>>>
-- ==== Sys2Proof/Tests/Slice0.lean ====
section
/-! SUPPORT. Sys2Proof/Tests/Slice0.lean: small checks of the model, a term that each check of WellFormed refuses, and for each statement states that
meet its hypotheses. -/
namespace Sys2Proof.Tests
open Sys2Proof Sys2Proof.Machine

set_option Elab.async false

/-! ### Helpers: small states -/

/-- The condition `p` holds of the state `s`. -/
abbrev meets (s : State) (p : State → Prop) : Prop := p s

/-- Reset, with an operating state, some register fields and one change of the control state. -/
def st (op : OpState) (l : List (Fld × Nat) := []) (f : Ctl → Ctl := id) : State :=
  { State.reset with ctl := f (l.foldl (fun c e => setF e.1 e.2 c) { Ctl.init with op := op }) }

/-- The firmware runs, both save dies are in service, and the hub serves the sideband. -/
def alive : List (Fld × Nat) := [(Reg.HUB_DOMAIN_STATUS.CORE_RUN, 15), (Reg.HUB_DOMAIN_STATUS.S0_IN_SERVICE, 1),
  (Reg.HUB_DOMAIN_STATUS.S1_IN_SERVICE, 1), (Reg.HEEL_SB_STATUS.HUB_SERVING, 1)]

/-- A running device in an operating state. -/
def run (op : OpState) (l : List (Fld × Nat) := []) (f : Ctl → Ctl := id) : State := st op (alive ++ l) f

/-- Waking, with the steps before step `n` complete. -/
def wk (n : Nat) (l : List (Fld × Nat) := []) (f : Ctl → Ctl := id) : State :=
  run .waking l (fun c => f { c with waking := { c.waking with done := 2 ^ n - 2 } })

/-- Head 0's link is up. -/
def up0 (c : Ctl) : Ctl := { c with cxl := { c.cxl with h0 := { c.cxl.h0 with linkUp := true } } }

/-- A command leads to a next state of which a condition holds. -/
def leads (i : Instr) (s : State) (p : State → Bool) : Bool :=
  match exec i s with
  | .next t => p t
  | _ => false

/-- The lowest value of every field of the required sections. -/
def lows : List (Nat × Nat) :=
  ([1, 2, 4, 6, 8, 9, 10, 11].flatMap imgFields ++ railSlots.flatMap railFields).filterMap (fun f => if f.lo = 0 then none else some (f.key, f.lo))

/-- An image copy that passes every check: the lowest values, with those that the relations ask to be higher. -/
def refImage : ImageCopy :=
  let vals := ([(Img.VIN_RISE, 950), (Img.VIN_FALL, 900), (Img.VIN_DIV, 10000), (Img.VIN_FALL_REF, 9000), (Img.UNITS, 1024), (Img.H0_SIZE, 1024), (Img.SLOTS, 4096), (Img.UNITS_CODE, 1),
    (Img.WM_HIGH, 24),
    (Img.V_FULL, 6900), (Img.V_CUT, 5000), (Img.CELLS, 2), (Img.CHEM, 1), (Img.C_NOM, 18000), (Img.SHUNT, 500), (Img.CHG_TMAX, 45), (Img.DIS_TMAX, 60)] : List (ImgFld × Nat)).map (fun e => (e.1.key, e.2))
    ++ (List.range 21).map (fun n => ((Img.OCV n).key, 2500 + n))
  ⟨0x49435058, 1, 0x100, 65536, 1, 0x8640, true, true, 0, 0, 0, 1, true, true, true, none,
    [1, 2, 4, 6, 8, 9, 10, 11].map (fun t => ⟨t, true⟩), (lows ++ vals).foldl (fun m e => mapSet 0 m e.1 e.2) [], [], [], []⟩

/-- A directory that names two copies, and a NOR that holds one good copy. -/
def refNor : Nor :=
  let d : Directory := ⟨0x44435058, 1, 0, 0x10000, 0x10000, 0x20000, 0x10000, 0, 40, 0, 0, 3098022467⟩
  ⟨8388608, d, d, refImage, ImageCopy.erased⟩

/-- A firmware package that passes every check. -/
def refFw : FwPackage := { (⟨0x57465058, 1, 1, 1, 0, 1, 1, 1, 1, 1, 1, 0x8640, true, true, 0, 0, true, true, true, true⟩ : FwPackage) with svn := 1 }

/-- A running device with a configuration and 192 GiB. -/
def fl (op : OpState) (l : List (Fld × Nat) := []) (f : Ctl → Ctl := id) : State :=
  run op ((Reg.MEM_CAPACITY.UNITS, 768) :: l) (fun c => f { c with cfg := some refImage })
/-! ### Witnesses: states that meet the hypotheses of the statements -/
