-- ==== Sys2Proof/Decode.lean ====
section
/-! DEFINITION. Decoding the 64-bit value of a CMD write (30_encoding.md R54), total, rejecting by name; then the
encoder, written from the same tables (R50 to R53), and the opcode table itself. -/

namespace Sys2Proof

/-! ### Width codes (00_scope.md R10) -/

/-- The width a view code names, in bits. -/
def ViewWidth.bits : ViewWidth → Nat
  | .w32 => 32 | .w64 => 64 | .w128 => 128 | .w256 => 256 | .w512 => 512

/-- The bytes of an element of this width. -/
def ViewWidth.bytes (a : ViewWidth) : Nat := a.bits / 8

/-- The 3-bit code of a view width. -/
def ViewWidth.code : ViewWidth → Nat
  | .w32 => 0 | .w64 => 1 | .w128 => 2 | .w256 => 3 | .w512 => 4

/-- The 3-bit code of a `wa` field. -/
def ViewSel.code : ViewSel → Nat
  | .of a => a.code
  | .tag => 7

/-- `width(code)` of a processing width, in bits. -/
def ProcWidth.bits : ProcWidth → Nat
  | .w128 => 128 | .w256 => 256 | .w512 => 512

/-- The 2-bit code of a processing width. -/
def ProcWidth.code : ProcWidth → Nat
  | .w128 => 0 | .w256 => 1 | .w512 => 2

/-- Codes 5 and 6 are reserved. -/
def viewSelOfCode : Nat → Option ViewSel
  | 0 => some (.of .w32)
  | 1 => some (.of .w64)
  | 2 => some (.of .w128)
  | 3 => some (.of .w256)
  | 4 => some (.of .w512)
  | 7 => some .tag
  | _ => none

/-- Code 3 is reserved. -/
def procWidthOfCode : Nat → Option ProcWidth
  | 0 => some .w128
  | 1 => some .w256
  | 2 => some .w512
  | _ => none

/-! ### Decode -/

/-- Why a CMD write is ILLEGAL (R55, R117). Every reason has the same effect (R117); the names are the model's. -/
inductive IllegalCause where
  /-- Bits [63:32] of the write are not zero. -/
  | upperHalf
  /-- Bits [31:18] of the word are not zero. -/
  | reservedBits
  /-- Opcode 0x7 to 0xF. -/
  | reservedOpcode
  /-- A field the opcode does not use is not zero. -/
  | unusedField
  /-- View-width code 5 or 6. -/
  | reservedViewWidth
  /-- View-width code 7 in HASH. -/
  | tagInHash
  /-- Processing-width code 3. -/
  | reservedProcWidth
  deriving DecidableEq, Repr

/-- What a CMD write decodes to. -/
inductive Decoded where
  | command (i : Instr)
  | illegal (why : IllegalCause)
  deriving DecidableEq, Repr

/-- Bits `hi = lo + width - 1` down to `lo` of a CMD write, as an unsigned number (R50). -/
def field (v : Word) (lo width : Nat) : Nat := (v.extractLsb' lo width).toNat

/-- The container number of a 2-bit field. -/
def containerOf (v : Word) (lo : Nat) : Fin 4 := (v.extractLsb' lo 2).toFin

/-- The command with view-width field `wa`, where codes 5 and 6 are ILLEGAL. -/
def withView (wa : Nat) (k : ViewSel → Decoded) : Decoded :=
  match viewSelOfCode wa with
  | some a => k a
  | none => .illegal .reservedViewWidth

/-- The HASH row of R54. -/
def decodeHash (v : Word) : Decoded :=
  if field v 6 2 ≠ 0 ∨ field v 14 4 ≠ 0 then .illegal .unusedField
  else withView (field v 8 3) fun r =>
    if r = .tag then .illegal .tagInHash
    else
      match procWidthOfCode (field v 11 2) with
      | some w => .command (.hash (containerOf v 4) w r (v.getLsbD 13))
      | none => .illegal .reservedProcWidth

/-- The CZERO row of R54. -/
def decodeCzero (v : Word) : Decoded :=
  if field v 6 2 ≠ 0 ∨ field v 11 2 ≠ 0 ∨ field v 13 1 ≠ 0 ∨ field v 14 4 ≠ 0 then .illegal .unusedField
  else withView (field v 8 3) fun a => .command (.czero (containerOf v 4) a)

/-- The CCOPY row of R54. -/
def decodeCcopy (v : Word) : Decoded :=
  if field v 11 2 ≠ 0 ∨ field v 13 1 ≠ 0 ∨ field v 14 4 ≠ 0 then .illegal .unusedField
  else withView (field v 8 3) fun a => .command (.ccopy (containerOf v 4) (containerOf v 6) a)

/-- The CGET row of R54. -/
def decodeCget (v : Word) : Decoded :=
  if field v 6 2 ≠ 0 ∨ field v 11 2 ≠ 0 ∨ field v 13 1 ≠ 0 then .illegal .unusedField
  else withView (field v 8 3) fun a => .command (.cget (containerOf v 4) a (field v 14 4))

/-- The CPUT row of R54. -/
def decodeCput (v : Word) : Decoded :=
  if field v 6 2 ≠ 0 ∨ field v 11 2 ≠ 0 ∨ field v 13 1 ≠ 0 then .illegal .unusedField
  else withView (field v 8 3) fun a => .command (.cput (containerOf v 4) a (field v 14 4))

/-- The CEQ row of R54. -/
def decodeCeq (v : Word) : Decoded :=
  if field v 8 3 ≠ 0 ∨ field v 11 2 ≠ 0 ∨ field v 13 1 ≠ 0 ∨ field v 14 4 ≠ 0 then .illegal .unusedField
  else .command (.ceq (containerOf v 4) (containerOf v 6))

/-- Decode (R54). The check of W against P_W_SUPPORTED depends on the instance, not on the word (R59); `execHash`
makes it first, with the same effect (log 8). -/
def decode (v : Word) : Decoded :=
  if field v 32 32 ≠ 0 then .illegal .upperHalf
  else if field v 18 14 ≠ 0 then .illegal .reservedBits
  else
    match field v 0 4 with
    | 0 => if field v 4 28 ≠ 0 then .illegal .unusedField else .command .nop
    | 1 => decodeHash v
    | 2 => decodeCzero v
    | 3 => decodeCcopy v
    | 4 => decodeCget v
    | 5 => decodeCput v
    | 6 => decodeCeq v
    | _ => .illegal .reservedOpcode

/-- What the decoder reads from a command word numbered as the opcode table numbers it: bit 0 is the word's least
significant bit, and every bit from `nbits` on is zero, those of the CMD write's upper half among them. -/
def decodeTableWord (nbits w : Nat) : Option Instr :=
  match decode (BitVec.ofNat 64 (w % 2 ^ nbits)) with
  | .command i => some i
  | .illegal _ => none

/-! ### Encode -/

/-- A command word from its fields (R50); bits [31:18] are zero. -/
def packFields (op ca cb wa wp aln idx : Nat) : BitVec 32 :=
  BitVec.ofNat 32 (op + ca * 2 ^ 4 + cb * 2 ^ 6 + wa * 2 ^ 8 + wp * 2 ^ 11 + aln * 2 ^ 13 + idx * 2 ^ 14)

/-- The command word of a well-formed command (R53, R56). -/
def encode : Instr → BitVec 32
  | .nop => packFields 0 0 0 0 0 0 0
  | .hash d w r aligned => packFields 1 d.val 0 r.code w.code aligned.toNat 0
  | .czero d a => packFields 2 d.val 0 a.code 0 0 0
  | .ccopy d src a => packFields 3 d.val src.val a.code 0 0 0
  | .cget src a idx => packFields 4 src.val 0 a.code 0 0 idx
  | .cput d a idx => packFields 5 d.val 0 a.code 0 0 idx
  | .ceq x y => packFields 6 x.val y.val 0 0 0 0

/-- The 64-bit value a host writes to CMD to issue a command (R14, R50): bits [63:32] are zero. -/
def cmdValue (i : Instr) : Word := (encode i).setWidth 64

/-! ### The opcode table (R53) -/

/-- One row: a word matches when `word &&& mask = match`. -/
structure TableRow where
  mnemonic : String
  pattern : BitVec 32
  mask : BitVec 32
  deriving DecidableEq, Repr

/-- The row of each command. -/
def Instr.row : Instr → TableRow
  | .nop => ⟨"NOP", 0x00000000, 0xFFFFFFFF⟩
  | .hash _ _ _ _ => ⟨"HASH", 0x00000001, 0xFFFFC0CF⟩
  | .czero _ _ => ⟨"CZERO", 0x00000002, 0xFFFFF8CF⟩
  | .ccopy _ _ _ => ⟨"CCOPY", 0x00000003, 0xFFFFF80F⟩
  | .cget _ _ _ => ⟨"CGET", 0x00000004, 0xFFFC38CF⟩
  | .cput _ _ _ => ⟨"CPUT", 0x00000005, 0xFFFC38CF⟩
  | .ceq _ _ => ⟨"CEQ", 0x00000006, 0xFFFFFF0F⟩

/-- A word matches a row (R53). -/
def TableRow.matchesWord (r : TableRow) (word : BitVec 32) : Bool := word &&& r.mask == r.pattern

end Sys2Proof
end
<<<
WHAT THE TASK ASKS:
Filter the lines above, keeping each one that contains the string "states".

SOLVED EXERCISE:
/-! SUPPORT. Sys2Proof/Tests/Slice0.lean: small checks of the model, a term that each check of WellFormed refuses, and for each statement states that
/-! ### Helpers: small states -/
/-! ### Witnesses: states that meet the hypotheses of the statements -/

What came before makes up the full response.